Jason L. Choy Laboratory of Single-Molecule Biophysics, California Institute for Quantitative Biosciences, Kavli Energy NanoSciences Institute, Department of Chemistry, Department of Physics, Howard Hughes Medical Institute, and Department of Molecular and Cell Biology, University of California, Berkeley, CA 94720.
Proc Natl Acad Sci U S A. 2014 Mar 4;111(9):3419-24. doi: 10.1073/pnas.1401611111. Epub 2014 Feb 18.

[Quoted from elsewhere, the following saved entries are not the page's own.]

-- ==== Sys2Proof/Syntax.lean ====
section
/-! DEFINITION. The commands of the block: one constructor of `Instr` per row of spec/opcode_table.json, with what the
surroundings supply in that step as operands (which channel, which LUN, what a die, a decoder or the SoC answered). -/

namespace Sys2Proof

abbrev Chan := Fin 32
abbrev Quad := Fin 4
abbrev Glun := Fin 4096
abbrev Ring := Fin 65536
abbrev Zid := Fin 524288
abbrev Port := Fin 8
abbrev Engine := Fin 50
abbrev Target := Fin 16
abbrev Source := Fin 1024
abbrev Domain := Fin 95
abbrev Pool := Fin 8

/-- How a memory-port transfer that the step itself makes ended (R428, R429). -/
inductive PortEnd where
  | ok
  | error (beat : Nat)      -- the beat that failed, counted over the transfer's beats in order
  | timeout (beat : Nat)    -- the beat that did not come
  deriving DecidableEq, Repr

/-- What a poll of a busy LUN found (R141), with the die's status byte in the command. -/
inductive PollResult where
  | busy        -- the operation goes on
  | good        -- ready, FAIL bit clear
  | failed      -- ready, FAIL bit set
  | suspended   -- ready in the suspended state (R158)
  deriving DecidableEq, Repr

/-- What the checks of a program's way met in the codewords of a bus phase (hops 7 and 8 of R264): a detection in staging SRAM or
in the encoder at codeword `cwx` of the word line, found once or found again after the repetition. -/
inductive PathCheck where
  | clean
  | staging (cwx : Byte) (again : Bool)
  | encoder (cwx : Byte) (again : Bool)
  | slot                                -- the check of the parity-accumulator slot that a parity chunk is read from (hop 4, R276)
  deriving DecidableEq, Repr

/-- What the sequencer's own stream of a chunk met (R154, R264, R603): how the port's transfer ended, and the checks. -/
structure PhaseWay where
  mp : PortEnd
  chk : PathCheck
  deriving DecidableEq, Repr

/-- How a decoder takes a codeword: from its pool's soft or hard kind (R242), and whether the staging SRAM's check fails as the codeword
is read (R245). -/
structure DecodeTake where
  soft : Bool
  detect : Bool
  deriving DecidableEq, Repr

/-- What classify (R300) reads of one member's word line. -/
inductive Classify where
  | good | erased | bad
  deriving DecidableEq, Repr

/-- What a training pass measured on one chip enable (R204, R205). -/
structure CeTrain where
  ce       : Nat
  window   : Bool       -- every step found a passing window
  step     : Nat        -- failing step 1 to 7 where none was found
  readEye  : Nat
  writeEye : Nat
  dqsDelay : Nat
  refCode  : Nat
  deskew   : List Byte  -- 16 bytes: read then write deskew of DQ0 to DQ7
  deriving DecidableEq, Repr

/-- What discovery read on one chip enable (R586). -/
structure CeFound where
  ch    : Nat
  ce    : Nat
  id    : List Byte     -- the six Read ID bytes, first returned first
  luns  : Nat           -- LUN count of the parameter page, 0 where no copy is valid
  deriving DecidableEq, Repr

/-- A journal entry as a scan reads it (R278), without its CHECK. -/
structure JEntry where
  seq  : Nat
  typ  : Nat
  pfail : Bool
  fg   : Nat
  zid  : Nat
  wseq : Nat
  row  : Nat
  arg0 : Nat
  arg1 : Nat
  arg2 : Nat
  deriving DecidableEq, Repr

/-- A segment image of a journal page (R281, R282). -/
structure JSegment where
  segSeq : Nat
  kind   : Nat          -- 0 zone table, 1 zone extension table
  index  : Nat
  bytes  : List Byte    -- 4,096 bytes
  deriving DecidableEq, Repr

/-- One page that the scan found valid on some copy (R296). -/
structure JPage where
  pseq     : Nat
  tailPseq : Nat
  copies   : Nat        -- bit c: copy c holds it valid
  entries  : List JEntry
  segs     : List JSegment
  wl       : Nat := 0           -- its word line, the highest where the copies differ
  blocks   : List Nat := []     -- LUN-block of the window in which copy c holds it
  deriving DecidableEq, Repr

/-- What the reads of one row at restart found (R300, R303). -/
structure RowClass where
  zid      : Nat
  row      : Nat
  members  : List Classify
  prev     : List Classify    -- the members of row − 1
  parityOk : Bool             -- P, Q and R recomputed equal the parity members
  deriving DecidableEq, Repr

/-- The header block of a staging extent that a restart reads (R119, R302), with its place. -/
structure StagedHeader where
  set   : Nat
  wl    : Nat
  zid   : Nat
  wseq  : Nat
  row   : Nat
  first : Nat
  count : Nat
  seq   : Nat
  deriving DecidableEq, Repr

/-- The loader's reading of one option-area copy (R589): the window block chosen, the header codeword and the body. -/
structure OaCopy where
  windowBlock : Nat
  headerOk    : Bool        -- some block's header codeword decoded
  header      : List Byte   -- 4,096 bytes
  bodyOk      : Bool        -- every body codeword decoded with the row header of R588
  body        : List Byte
  deriving DecidableEq, Repr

Transcription factors IIS (TFIIS) and IIF (TFIIF) are known to stimulate transcription elongation. Here, we use a single-molecule transcription elongation assay to study the effects of both factors. We find that these transcription factors enhance overall transcription elongation by reducing the lifetime of transcriptional pauses and that TFIIF also decreases the probability of pause entry. Furthermore, we observe that both factors enhance the processivity of RNA polymerase II through the nucleosomal barrier. The effects of TFIIS and TFIIF are quantitatively described using the linear Brownian ratchet kinetic model for transcription elongation and the backtracking model for transcriptional pauses, modified to account for the effects of the transcription factors. Our findings help elucidate the molecular mechanisms by which transcription factors modulate gene expression.
转录因子 IIS(TFIIS)和 IIF(TFIIF)已知可刺激转录延伸。在这里,我们使用单分子转录延伸测定法来研究这两种因子的影响。我们发现,这些转录因子通过减少转录暂停的寿命来增强整体转录延伸,并且 TFIIF 还降低了暂停进入的概率。此外,我们观察到这两种因子都通过核小体障碍增强了 RNA 聚合酶 II 的连续性。TFIIS 和 TFIIF 的作用通过转录延伸的线性布朗棘轮动力学模型和转录暂停的回溯模型进行定量描述,并进行了修改以考虑转录因子的影响。我们的发现有助于阐明转录因子调节基因表达的分子机制。